SANS: Daily Global Seismic Ambient Noise Source Maps

With the prospect of amplitude and full-waveform based methods applied to ambient noise tomography and monitoring, the importance of modelling underlying noise sources has only increased. Heterogeneous noise source distributions can influence full waveform or travel time measurements leading to possible misinterpretations, e.g., in terms of time-varying Earth structure. Especially secondary microseismic sources (0.1 to 0.2 Hz) have strong spatio-temporal variations on multiple time scales. We present a framework where Seismic Ambient Noise Source (SANS) maps are computed daily on a regional to global scale and made available to the public.

This is possible due to recent methodological developments including pre-computed wavefields and spatially variable grids (Igel et al., 2021) and a combination of two methods to locate noise sources: Matched Field Processing (MFP) and nonlinear finite-frequency inversion. Despite differences in the two methods, Bowden et al. (2021) show that these can be derived from one another. Using the computationally inexpensive MFP algorithm, we produce an initial model, which accelerates convergence of a non-linear finite-frequency inversion. In collaboration with the Swiss National Supercomputing Centre, the SANS framework runs two daily inversions for stations surrounding the North Atlantic and a global distribution of stations. Subsequently, they are made available on the website (sans.ethz.ch) where users can view and download the inversion results and possibly implement them in their own research.

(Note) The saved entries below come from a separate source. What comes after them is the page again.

-- ==== Sys2Proof/Laws/State.lean ====
section
/-! SUPPORT. What each named update of the state leaves alone, field by field. -/

namespace Sys2Proof.Machine

variable (s : State)

/-! ### setReg -/

@[simp] theorem setReg_pending (page off : Nat) (v : W64) : (setReg s page off v).pending = s.pending := rfl
@[simp] theorem setReg_now (page off : Nat) (v : W64) : (setReg s page off v).now = s.now := rfl
@[simp] theorem setReg_free (page off : Nat) (v : W64) : (setReg s page off v).free = s.free := rfl
@[simp] theorem setReg_fuse (page off : Nat) (v : W64) : (setReg s page off v).fuse = s.fuse := rfl
@[simp] theorem setReg_board (page off : Nat) (v : W64) : (setReg s page off v).board = s.board := rfl
@[simp] theorem setReg_staged (page off : Nat) (v : W64) : (setReg s page off v).staged = s.staged := rfl
@[simp] theorem setReg_pendLo (page off : Nat) (v : W64) : (setReg s page off v).pendLo = s.pendLo := rfl
@[simp] theorem setReg_store (page off : Nat) (v : W64) : (setReg s page off v).store = s.store := rfl
@[simp] theorem setReg_sspace (page off : Nat) (v : W64) : (setReg s page off v).sspace = s.sspace := rfl
@[simp] theorem setReg_cspace (page off : Nat) (v : W64) : (setReg s page off v).cspace = s.cspace := rfl
@[simp] theorem setReg_tick (page off : Nat) (v : W64) : (setReg s page off v).tick = s.tick := rfl
@[simp] theorem setReg_threads (page off : Nat) (v : W64) : (setReg s page off v).threads = s.threads := rfl
@[simp] theorem setReg_cores (page off : Nat) (v : W64) : (setReg s page off v).cores = s.cores := rfl
@[simp] theorem setReg_bitmaps (page off : Nat) (v : W64) : (setReg s page off v).bitmaps = s.bitmaps := rfl
@[simp] theorem setReg_sync (page off : Nat) (v : W64) : (setReg s page off v).sync = s.sync := rfl
@[simp] theorem setReg_triggers (page off : Nat) (v : W64) : (setReg s page off v).triggers = s.triggers := rfl
@[simp] theorem setReg_xlt (page off : Nat) (v : W64) : (setReg s page off v).xlt = s.xlt := rfl
@[simp] theorem setReg_descriptors (page off : Nat) (v : W64) : (setReg s page off v).descriptors = s.descriptors := rfl
@[simp] theorem setReg_nextDesc (page off : Nat) (v : W64) : (setReg s page off v).nextDesc = s.nextDesc := rfl
@[simp] theorem setReg_pools (page off : Nat) (v : W64) : (setReg s page off v).pools = s.pools := rfl
@[simp] theorem setReg_haul (page off : Nat) (v : W64) : (setReg s page off v).haul = s.haul := rfl
@[simp] theorem setReg_haulRuns (page off : Nat) (v : W64) : (setReg s page off v).haulRuns = s.haulRuns := rfl
@[simp] theorem setReg_hosts (page off : Nat) (v : W64) : (setReg s page off v).hosts = s.hosts := rfl
@[simp] theorem setReg_splits (page off : Nat) (v : W64) : (setReg s page off v).splits = s.splits := rfl
@[simp] theorem setReg_queues (page off : Nat) (v : W64) : (setReg s page off v).queues = s.queues := rfl
@[simp] theorem setReg_regions (page off : Nat) (v : W64) : (setReg s page off v).regions = s.regions := rfl
@[simp] theorem setReg_coherent (page off : Nat) (v : W64) : (setReg s page off v).coherent = s.coherent := rfl
@[simp] theorem setReg_seam (page off : Nat) (v : W64) : (setReg s page off v).seam = s.seam := rfl
@[simp] theorem setReg_ports (page off : Nat) (v : W64) : (setReg s page off v).ports = s.ports := rfl
@[simp] theorem setReg_fabric (page off : Nat) (v : W64) : (setReg s page off v).fabric = s.fabric := rfl
@[simp] theorem setReg_eloan (page off : Nat) (v : W64) : (setReg s page off v).eloan = s.eloan := rfl
@[simp] theorem setReg_ras (page off : Nat) (v : W64) : (setReg s page off v).ras = s.ras := rfl
@[simp] theorem setReg_henyen (page off : Nat) (v : W64) : (setReg s page off v).henyen = s.henyen := rfl
@[simp] theorem setReg_tally (page off : Nat) (v : W64) : (setReg s page off v).tally = s.tally := rfl
@[simp] theorem setReg_power (page off : Nat) (v : W64) : (setReg s page off v).power = s.power := rfl
@[simp] theorem setReg_pkg (page off : Nat) (v : W64) : (setReg s page off v).pkg = s.pkg := rfl
@[simp] theorem setReg_startup (page off : Nat) (v : W64) : (setReg s page off v).startup = s.startup := rfl
@[simp] theorem setReg_pins (page off : Nat) (v : W64) : (setReg s page off v).pins = s.pins := rfl
@[simp] theorem setReg_clocks (page off : Nat) (v : W64) : (setReg s page off v).clocks = s.clocks := rfl
@[simp] theorem setReg_pendingPages (page off : Nat) (v : W64) : (setReg s page off v).pendingPages = s.pendingPages := rfl
@[simp] theorem setReg_eventsDue (page off : Nat) (v : W64) : (setReg s page off v).eventsDue = s.eventsDue := rfl
@[simp] theorem setReg_out (page off : Nat) (v : W64) : (setReg s page off v).out = s.out := rfl

/-! ### setF -/

@[simp] theorem setF_pending (r : FRef) (inst v : Nat) : (setF s r inst v).pending = s.pending := rfl
@[simp] theorem setF_now (r : FRef) (inst v : Nat) : (setF s r inst v).now = s.now := rfl
@[simp] theorem setF_free (r : FRef) (inst v : Nat) : (setF s r inst v).free = s.free := rfl
@[simp] theorem setF_fuse (r : FRef) (inst v : Nat) : (setF s r inst v).fuse = s.fuse := rfl
@[simp] theorem setF_board (r : FRef) (inst v : Nat) : (setF s r inst v).board = s.board := rfl
@[simp] theorem setF_staged (r : FRef) (inst v : Nat) : (setF s r inst v).staged = s.staged := rfl
@[simp] theorem setF_pendLo (r : FRef) (inst v : Nat) : (setF s r inst v).pendLo = s.pendLo := rfl
@[simp] theorem setF_store (r : FRef) (inst v : Nat) : (setF s r inst v).store = s.store := rfl
@[simp] theorem setF_sspace (r : FRef) (inst v : Nat) : (setF s r inst v).sspace = s.sspace := rfl
@[simp] theorem setF_cspace (r : FRef) (inst v : Nat) : (setF s r inst v).cspace = s.cspace := rfl
@[simp] theorem setF_tick (r : FRef) (inst v : Nat) : (setF s r inst v).tick = s.tick := rfl
@[simp] theorem setF_threads (r : FRef) (inst v : Nat) : (setF s r inst v).threads = s.threads := rfl
@[simp] theorem setF_cores (r : FRef) (inst v : Nat) : (setF s r inst v).cores = s.cores := rfl
@[simp] theorem setF_bitmaps (r : FRef) (inst v : Nat) : (setF s r inst v).bitmaps = s.bitmaps := rfl
@[simp] theorem setF_sync (r : FRef) (inst v : Nat) : (setF s r inst v).sync = s.sync := rfl
@[simp] theorem setF_triggers (r : FRef) (inst v : Nat) : (setF s r inst v).triggers = s.triggers := rfl
@[simp] theorem setF_xlt (r : FRef) (inst v : Nat) : (setF s r inst v).xlt = s.xlt := rfl
@[simp] theorem setF_descriptors (r : FRef) (inst v : Nat) : (setF s r inst v).descriptors = s.descriptors := rfl
@[simp] theorem setF_nextDesc (r : FRef) (inst v : Nat) : (setF s r inst v).nextDesc = s.nextDesc := rfl
@[simp] theorem setF_pools (r : FRef) (inst v : Nat) : (setF s r inst v).pools = s.pools := rfl
@[simp] theorem setF_haul (r : FRef) (inst v : Nat) : (setF s r inst v).haul = s.haul := rfl
@[simp] theorem setF_haulRuns (r : FRef) (inst v : Nat) : (setF s r inst v).haulRuns = s.haulRuns := rfl
@[simp] theorem setF_hosts (r : FRef) (inst v : Nat) : (setF s r inst v).hosts = s.hosts := rfl
@[simp] theorem setF_splits (r : FRef) (inst v : Nat) : (setF s r inst v).splits = s.splits := rfl
@[simp] theorem setF_queues (r : FRef) (inst v : Nat) : (setF s r inst v).queues = s.queues := rfl
@[simp] theorem setF_regions (r : FRef) (inst v : Nat) : (setF s r inst v).regions = s.regions := rfl
@[simp] theorem setF_coherent (r : FRef) (inst v : Nat) : (setF s r inst v).coherent = s.coherent := rfl
@[simp] theorem setF_seam (r : FRef) (inst v : Nat) : (setF s r inst v).seam = s.seam := rfl
@[simp] theorem setF_ports (r : FRef) (inst v : Nat) : (setF s r inst v).ports = s.ports := rfl
@[simp] theorem setF_fabric (r : FRef) (inst v : Nat) : (setF s r inst v).fabric = s.fabric := rfl
@[simp] theorem setF_eloan (r : FRef) (inst v : Nat) : (setF s r inst v).eloan = s.eloan := rfl
@[simp] theorem setF_ras (r : FRef) (inst v : Nat) : (setF s r inst v).ras = s.ras := rfl
@[simp] theorem setF_henyen (r : FRef) (inst v : Nat) : (setF s r inst v).henyen = s.henyen := rfl
@[simp] theorem setF_tally (r : FRef) (inst v : Nat) : (setF s r inst v).tally = s.tally := rfl
@[simp] theorem setF_power (r : FRef) (inst v : Nat) : (setF s r inst v).power = s.power := rfl
@[simp] theorem setF_pkg (r : FRef) (inst v : Nat) : (setF s r inst v).pkg = s.pkg := rfl
@[simp] theorem setF_startup (r : FRef) (inst v : Nat) : (setF s r inst v).startup = s.startup := rfl
@[simp] theorem setF_pins (r : FRef) (inst v : Nat) : (setF s r inst v).pins = s.pins := rfl
@[simp] theorem setF_clocks (r : FRef) (inst v : Nat) : (setF s r inst v).clocks = s.clocks := rfl
@[simp] theorem setF_pendingPages (r : FRef) (inst v : Nat) : (setF s r inst v).pendingPages = s.pendingPages := rfl
@[simp] theorem setF_eventsDue (r : FRef) (inst v : Nat) : (setF s r inst v).eventsDue = s.eventsDue := rfl
@[simp] theorem setF_out (r : FRef) (inst v : Nat) : (setF s r inst v).out = s.out := rfl

/-! ### addSatF -/

@[simp] theorem addSatF_pending (r : FRef) (inst n : Nat) : (addSatF s r inst n).pending = s.pending := rfl
@[simp] theorem addSatF_now (r : FRef) (inst n : Nat) : (addSatF s r inst n).now = s.now := rfl
@[simp] theorem addSatF_free (r : FRef) (inst n : Nat) : (addSatF s r inst n).free = s.free := rfl
@[simp] theorem addSatF_fuse (r : FRef) (inst n : Nat) : (addSatF s r inst n).fuse = s.fuse := rfl
@[simp] theorem addSatF_board (r : FRef) (inst n : Nat) : (addSatF s r inst n).board = s.board := rfl
@[simp] theorem addSatF_staged (r : FRef) (inst n : Nat) : (addSatF s r inst n).staged = s.staged := rfl
@[simp] theorem addSatF_pendLo (r : FRef) (inst n : Nat) : (addSatF s r inst n).pendLo = s.pendLo := rfl
@[simp] theorem addSatF_store (r : FRef) (inst n : Nat) : (addSatF s r inst n).store = s.store := rfl
@[simp] theorem addSatF_sspace (r : FRef) (inst n : Nat) : (addSatF s r inst n).sspace = s.sspace := rfl
@[simp] theorem addSatF_cspace (r : FRef) (inst n : Nat) : (addSatF s r inst n).cspace = s.cspace := rfl
@[simp] theorem addSatF_tick (r : FRef) (inst n : Nat) : (addSatF s r inst n).tick = s.tick := rfl
@[simp] theorem addSatF_threads (r : FRef) (inst n : Nat) : (addSatF s r inst n).threads = s.threads := rfl
@[simp] theorem addSatF_cores (r : FRef) (inst n : Nat) : (addSatF s r inst n).cores = s.cores := rfl
@[simp] theorem addSatF_bitmaps (r : FRef) (inst n : Nat) : (addSatF s r inst n).bitmaps = s.bitmaps := rfl
@[simp] theorem addSatF_sync (r : FRef) (inst n : Nat) : (addSatF s r inst n).sync = s.sync := rfl
@[simp] theorem addSatF_triggers (r : FRef) (inst n : Nat) : (addSatF s r inst n).triggers = s.triggers := rfl
@[simp] theorem addSatF_xlt (r : FRef) (inst n : Nat) : (addSatF s r inst n).xlt = s.xlt := rfl
@[simp] theorem addSatF_descriptors (r : FRef) (inst n : Nat) : (addSatF s r inst n).descriptors = s.descriptors := rfl
@[simp] theorem addSatF_nextDesc (r : FRef) (inst n : Nat) : (addSatF s r inst n).nextDesc = s.nextDesc := rfl
@[simp] theorem addSatF_pools (r : FRef) (inst n : Nat) : (addSatF s r inst n).pools = s.pools := rfl
@[simp] theorem addSatF_haul (r : FRef) (inst n : Nat) : (addSatF s r inst n).haul = s.haul := rfl
@[simp] theorem addSatF_haulRuns (r : FRef) (inst n : Nat) : (addSatF s r inst n).haulRuns = s.haulRuns := rfl
@[simp] theorem addSatF_hosts (r : FRef) (inst n : Nat) : (addSatF s r inst n).hosts = s.hosts := rfl
@[simp] theorem addSatF_splits (r : FRef) (inst n : Nat) : (addSatF s r inst n).splits = s.splits := rfl
@[simp] theorem addSatF_queues (r : FRef) (inst n : Nat) : (addSatF s r inst n).queues = s.queues := rfl
@[simp] theorem addSatF_regions (r : FRef) (inst n : Nat) : (addSatF s r inst n).regions = s.regions := rfl
@[simp] theorem addSatF_coherent (r : FRef) (inst n : Nat) : (addSatF s r inst n).coherent = s.coherent := rfl
@[simp] theorem addSatF_seam (r : FRef) (inst n : Nat) : (addSatF s r inst n).seam = s.seam := rfl
@[simp] theorem addSatF_ports (r : FRef) (inst n : Nat) : (addSatF s r inst n).ports = s.ports := rfl
@[simp] theorem addSatF_fabric (r : FRef) (inst n : Nat) : (addSatF s r inst n).fabric = s.fabric := rfl
@[simp] theorem addSatF_eloan (r : FRef) (inst n : Nat) : (addSatF s r inst n).eloan = s.eloan := rfl
@[simp] theorem addSatF_ras (r : FRef) (inst n : Nat) : (addSatF s r inst n).ras = s.ras := rfl
@[simp] theorem addSatF_henyen (r : FRef) (inst n : Nat) : (addSatF s r inst n).henyen = s.henyen := rfl
@[simp] theorem addSatF_tally (r : FRef) (inst n : Nat) : (addSatF s r inst n).tally = s.tally := rfl
@[simp] theorem addSatF_power (r : FRef) (inst n : Nat) : (addSatF s r inst n).power = s.power := rfl
@[simp] theorem addSatF_pkg (r : FRef) (inst n : Nat) : (addSatF s r inst n).pkg = s.pkg := rfl
@[simp] theorem addSatF_startup (r : FRef) (inst n : Nat) : (addSatF s r inst n).startup = s.startup := rfl
@[simp] theorem addSatF_pins (r : FRef) (inst n : Nat) : (addSatF s r inst n).pins = s.pins := rfl
@[simp] theorem addSatF_clocks (r : FRef) (inst n : Nat) : (addSatF s r inst n).clocks = s.clocks := rfl
@[simp] theorem addSatF_pendingPages (r : FRef) (inst n : Nat) : (addSatF s r inst n).pendingPages = s.pendingPages := rfl
@[simp] theorem addSatF_eventsDue (r : FRef) (inst n : Nat) : (addSatF s r inst n).eventsDue = s.eventsDue := rfl
@[simp] theorem addSatF_out (r : FRef) (inst n : Nat) : (addSatF s r inst n).out = s.out := rfl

Analysis of a full year of SANS inversions shows the seasonal spatio-temporal variations of the secondary microseismic sources. Modelling cross-correlations for various different noise source distributions demonstrates the significant effect changing noise sources have on the cross-correlation waveforms which should not be neglected. We strongly encourage the implementation of noise source distribution knowledge into ambient noise tomography and monitoring methods to avoid unwanted artefacts and misinterpretations.